Of the 45 countries tracked by Organisation of Economic Cooperation and Development, all are growing and many are accelerating. With the global financial crisis nearly a decade in the rear-view mirror, the dread, fear, and caution it generated is starting to fade. So, even if structural forces pressure long-term yields lower, cyclical forces of solid growth momentum should push rates higher in the near-term.

In particular, the Eurozone and Japan are surging, with positive news from the US and China

Economic sentiment in the Eurozone is approaching a 17-year high as confidence improved in every sector and country. Inflation in Italy stays modest at 1.12% over the prior year in September and unemployment is falling and job gains are healthy.

Although growth in Japan is shy of the 2.5% annualized pace of the second-quarter, Prime Minister Abe is confident enough to call a snap election for October 22nd. Spurred on no doubt by a 15 year high in labor force participation rate is the highest in nearly fifteen years, record corporate profits and investment is picking up.

The U.S. is remaining consistently positive. Confidence is high, job growth is robust, and inflation is subdued.  Over in China manufacturing and service businesses are improving and although growth is not accelerating, but no near-term hard landing is anywhere in sight.

Robust growth and less accommodation

The world expansion rolls on and central banks are contemplating reducing monetary ease.

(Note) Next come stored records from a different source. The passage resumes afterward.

/-- A completion of a running step (R162, R165): final with its status, or progress. A start that ends while its channel
is still in ARM did not start. [DEDUCED, log 57, 121; DESIGN CHOICE, log 134] -/
def Dev.stepCmp (d : Dev) (v k : Fin 16) (r : Running) (status info tEnd : Nat) (viol : Option (Int × Int)) : Cmp :=
  let c := d.chan v k
  let base (ohm : Bool × Bool) : Cmp :=
    { tag := r.d.tag, ch := chanNo v k, stepIdx := r.d.stepIdx, status, info, cflags := r.cflags (d.cvOf v k) ohm, tEnd,
      delay := if r.deferred || r.balDeferred then r.delay else 0, noIrq := r.d.flag 5, slot := true }
  let plain := base (false, false)
  let q := some (r.id, if r.d.isGang then r.d.members else 2 ^ k.1)
  if c.st == .arm && status != 0x05 then plain
  else if r.d.mode = 6 then
    { base (r.pulse.neg, r.pulse.sus) with valA := pattern 32 c.lastOut.v, valB := r.pulse.ohm, valC := r.pulse.formed }
  else match (if status = 0x03 ∨ status = 0x11 then r.contact.res else none), (if status = 0x20 then viol else none) with
    | some (_, ohm, dv, di, neg), _ =>
      { base (neg, r.contact.sus) with valA := ohm, valB := pattern 32 dv, valC := pattern 32 di }
    | none, some (x, lim) => { plain with valA := pattern 32 x, valB := pattern 32 lim, qOf := q }
    | none, none => { plain with valA := pattern 32 c.lastOut.v, valB := pattern 32 (d.stepCurrent v k r), qOf := q }

/-- Completion of a queue entry or descriptor that did not start (R165: values zero). [DEDUCED, log 107] -/
def Desc.unstarted (x : Desc) (status info t : Nat) (def_ bal late : Bool) : Cmp :=
  { tag := x.tag, ch := x.ch, stepIdx := x.stepIdx, status, info,
    cflags := 1 + (if def_ then 2 else 0) + (if bal then 4 else 0) + (if late then 16 else 0) +
      (if x.op == 1 && x.isGang then 512 else 0) + (if x.op == 1 && x.sync then 1024 else 0),
    tEnd := t, noIrq := x.flag 5 }

/-- Complete a queue entry unstarted. -/
def Dev.dropEntry (d : Dev) (v k : Fin 16) (e : QEntry) (status info t : Nat) : Dev :=
  d.addCmp (d.chan v k).slice { e.d.unstarted status info t e.deferred e.balDeferred e.late with slot := true }

/-- Complete every queued entry of a channel unstarted, in queue order, and empty the queue. -/
def Dev.dropQueue (d : Dev) (v k : Fin 16) (status t : Nat) : Dev :=
  let q := (d.chan v k).queue
  (q.foldl (fun d e => d.dropEntry v k e status 0 t) d).modChan v k (fun c => { c with queue := [] })

/-- The queue halt of R167: every queued step and mark completes with FLUSHED, and a QHALT event names the TAG. -/
def Dev.haltQueue (d : Dev) (v k : Fin 16) (tag t : Nat) : Dev :=
  let d := d.dropQueue v k 0x3A t
  let d := d.modChan v k (fun c => { c with halt := true })
  d.eventAt (d.chan v k).slice 0x09 (some (chanNo v k)) 0 tag t

/-- Set the halt where a completion with this status and these flags sets it. -/
def Dev.haltIf (d : Dev) (v k : Fin 16) (x : Desc) (status t : Nat) : Dev :=
  if failing status && !x.flag 2 then d.haltQueue v k x.tag t else d

/-- Change the head entry of a channel's queue. -/
def Dev.modHead (d : Dev) (v k : Fin 16) (f : QEntry → QEntry) : Dev :=
  d.modChan v k (fun c => { c with queue := match c.queue with | e :: rest => f e :: rest | [] => [] })

/-- Complete the marks at the head of an idle channel's queue at instant t (R152), and note when the head entry got there; an entry
behind a running step counts from the instant it came next behind it. [DEDUCED, log 49] -/
def Dev.settle (d : Dev) (v k : Fin 16) (t : Nat) : Nat → Dev
  | 0 => d
  | n + 1 =>
    let c := d.chan v k
    match c.queue with
    | [] => d
    | e :: rest =>
      if e.d.op = 5 ∧ c.run.isNone then
        ((d.modChan v k (fun c => { c with queue := rest })).dropEntry v k e 0 0 t).settle v k t n
      else if e.headAt.isNone then
        d.modChan v k (fun c => { c with queue := { e with headAt := some t } :: rest })
      else d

With higher oil prices, solid global growth, and fading investor caution, long-term sovereign bond yields should work higher into year-end.

Asset allocation: return to reflation

Cyclical securities rebounded in September because investors judged the global upturn to be self-sustaining. Robust economic conditions suggest there’s more rally ahead. However, rising interest rates or inflation concerns could trigger a correction from high valuations.

What happens when governments are supplying fiscal stimulus to already robust economies rather than during recessions or tough times

We may soon find out.. The U.S. Congress will soon discuss a tax bill with large business tax cuts. Japanese officials suggest future tax hike proceeds be used to support education. The German election combined with French President Macron’s plans for a more integrated Europe may result in looser budget constraints. Cuts to required reserves in China are also a stimulus. If reflation doesn’t ignite on its own, fiscal stimulus may do it, perhaps even bringing concerns of overheating.

Looking ahead

The global economy is likely at peak growth momentum now. Any deceleration into year-end or beyond coupled with higher long-term rates could precipitate a correction. So, the potential for a longer rally is still there, but interim risk is rising. Those of the faint of heart might want to use this rally to take a few more chips off the table.